If you can get your hands on an image CD, you could get a blank drive and re-image it yourself but those old 20Mb drives are getting hard to find.

The reason that the system telephony is working is because that info is loaded onto the MSC card and will stay there until you re-initialize the system (like when you put in a new drive). All other applications are run directly from the hard drive. That's why your voicemail is not accesible or why you can't access the system via the serial port. There's a whole host of services that are stored on the hard drive and must be loaded into memory before they can be used. If the drive isn't booting up, then those services cannot be run. Only telephony will continue to operate after reboots because the program is resident on the MSC card.
 
I've been waiting for parts and got the first one today from eBay. It's a full base function tray complete with everything but the modules (i.e. there's a hard drive, power supply, case).

First I powered it up and it the hard drive indicator certainly behaves differently from my failed BCM 200: it flickers at boot and then shows lots of activity as the device boots up and loads.

Next I plugged my hard drive from the failed BCM into this new BFT and it behaves like it did with the new hard drive that came with the new BCM. Lots of activity. The only catch is the BCM appears to reboot over and over. I'm not sure if that's because the old BCM was at 3.7 and the new at 3.6, the lack of the modules that the old/failed BCM had, or what.

But doesn't this make one think that it's the old BFT that is bad and not the old hard drive?

I'm still waiting on a hard drive that's configured with 3.7 on it.
 
I'm trying to be careful, as I work through the repair process, and I don't want to lose anything I don't have to. I've already imaged my hard drive but I was wondering--is there anyway to make an exact duplicate of whatever configuration my BCM is running on right now? Would I somehow duplicate the thing that looks like a compact flash card? Just trying to be cautious.
 
Finally got serial communications working!

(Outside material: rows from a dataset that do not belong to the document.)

/-- Bytes `k` and `k+1`, low byte first, stand in bits `8k+15..8k`. -/
theorem leNat_word {bs : List Byte} {k : Nat} {w : Word} (hlo : bs[k]? = some (loByte w))
    (hhi : bs[k + 1]? = some (hiByte w)) : leNat bs / 256 ^ k % 65536 = w.toNat := by
  have h0 := leNat_byte hlo
  have h1 := leNat_byte hhi
  rw [pow_succ, ← Nat.div_div_eq_div_mul, toNat_hiByte] at h1
  rw [toNat_loByte] at h0
  omega

/-- Settles O27: each field's bytes, where they stand in the frame, as bits of the number. -/
theorem frameFieldPositions : Obligations.FrameFieldPositions := by
  unfold Obligations.FrameFieldPositions
  intro f
  have hlt : leNat f.bytes < 2 ^ 256 := by simpa using leNat_lt f.bytes
  have hpow (k : Nat) : 2 ^ (8 * k) = 256 ^ k := by rw [pow_mul]; norm_num
  refine ⟨f.length_bytes, hlt, ?_, leNat_byte f.bytes_one, fun c => ?_, ?_, fun k b hk => ?_⟩
  · simpa using leNat_byte f.bytes_zero
  · obtain ⟨hlo, hhi⟩ := f.bytes_channel c
    rw [show 16 * c.val + 16 = 8 * (2 + 2 * c.val) by omega, hpow]
    exact leNat_word hlo hhi
  · obtain ⟨hlo, hhi⟩ := f.bytes_cksum
    rw [← leNat_word hlo hhi]
    norm_num
    omega
  · rw [hpow]
    exact leNat_byte hk

end Sys2Proof

namespace Sys2Proof.Machine

/-- Settles O45: the equations of R6, and the lengths and offsets of the model. -/
theorem parametersFitTheModel : Obligations.ParametersFitTheModel := by
  unfold Obligations.ParametersFitTheModel
  refine ⟨Config.consistent, Frame.length_bytes, fun m => ⟨m.length_toBytes, m.length_checksummed⟩, fun c => ⟨rfl, ?_⟩,
    rfl, rfl, rfl⟩
  simp only [WordSlot.high, channelSlot, Config.payOff, Config.ckLen, Fin.val_castSucc]
  omega

/-! ### False lock (70_reset_and_hazards.md R145, R151) -/

/-- A valid frame with a `0x20` at offset 2, where a decoder that misses its first two bytes locks on. -/
def falseLockFrame : Frame := frameOf 0 ((Vector.replicate 14 0).set 0 0x0020)

/-- What of the frame the decoder takes for the rest of a frame whose first byte is that `0x20`. -/
def falseLockTail : List Byte := falseLockFrame.bytes.drop 3

theorem falseLockFrame_bytes : falseLockFrame.bytes = [0x20, 0] ++ Config.sync :: falseLockTail := by decide

theorem length_falseLockTail : falseLockTail.length = 29 := by decide

/-- The next frame's first two bytes stand where the decoder expects the checksum. -/
theorem not_carriesChecksum_falseLock : ¬ CarriesChecksum (Config.sync :: (falseLockTail ++ [0x20, 0])) := by
  unfold CarriesChecksum
  decide

theorem messages_of_nones {s t : State} {n : Nat} (h : t.outputs = s.outputs ++ List.replicate n none) :
    t.messages = s.messages := by
  simp [State.messages, h]

@[simp] theorem State.withPending_messages (p : List Item) (s : State) : (s.withPending p).messages = s.messages := rfl

/-- `n` further frames after the frame whose first two bytes are missed: every 32 bytes are a collection that is
dropped, and the last 30 are too few for one. -/
theorem feedAll_falseLock {s : State} (hs : s.mode = .seeking) (n : Nat) :
    (feedAll (Config.sync :: falseLockTail ++ (List.replicate n falseLockFrame).flatMap Frame.bytes) s).messages =
      s.messages := by
  induction n generalizing s with
  | zero =>
    have hout := feedAll_short hs (bs := Config.sync :: falseLockTail) (by simp [length_falseLockTail])
    rw [List.replicate_zero, List.flatMap_nil, List.append_nil, messages_of_nones hout]
  | succ n ih =>
    have hsplit : Config.sync :: falseLockTail ++ (List.replicate (n + 1) falseLockFrame).flatMap Frame.bytes =
        Config.sync :: (falseLockTail ++ [0x20, 0]) ++
          (Config.sync :: falseLockTail ++ (List.replicate n falseLockFrame).flatMap Frame.bytes) := by
      simp [List.replicate_succ, falseLockFrame_bytes]
    obtain ⟨hm, -, hout⟩ := feedAll_drop hs (by simp [length_falseLockTail]) not_carriesChecksum_falseLock
    rw [hsplit, feedAll_append, ih hm, messages_of_nones hout]

/-- Settles O44: `n + 1` copies of one valid frame, without the first two bytes. -/
theorem noBoundOnResynchronization : Obligations.NoBoundOnResynchronization := by
  unfold Obligations.NoBoundOnResynchronization
  intro n
  have hstream : ((List.replicate (n + 1) falseLockFrame).flatMap Frame.bytes).drop 2 =
      Config.sync :: falseLockTail ++ (List.replicate n falseLockFrame).flatMap Frame.bytes := by
    simp [List.replicate_succ, falseLockFrame_bytes]
  have hrun := runSteps_feedItems
    (((List.replicate (n + 1) falseLockFrame).flatMap Frame.bytes).drop 2) [] State.reset
  rw [List.length_drop, length_flatMap_bytes, List.length_replicate, List.append_nil] at hrun
  refine ⟨List.replicate (n + 1) falseLockFrame, 2, List.length_replicate, fun f hf => ?_, by decide, _, hrun, ?_⟩
  · rw [List.eq_of_mem_replicate hf]
    exact frameOf_valid ..
  · rw [State.withPending_messages, hstream]
    exact feedAll_falseLock (s := State.reset) rfl n

end Sys2Proof.Machine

I literally had to break out the multimeter and soldering iron to get a functional null modem cable working but now I can watch the new system I got from eBay boot up with all the service starting messages.

I stand corrected about my old hard drive--while the lights flicker differently on the new system there is no output on the serial interface so I conclude that that hard drive is, indeed, toast.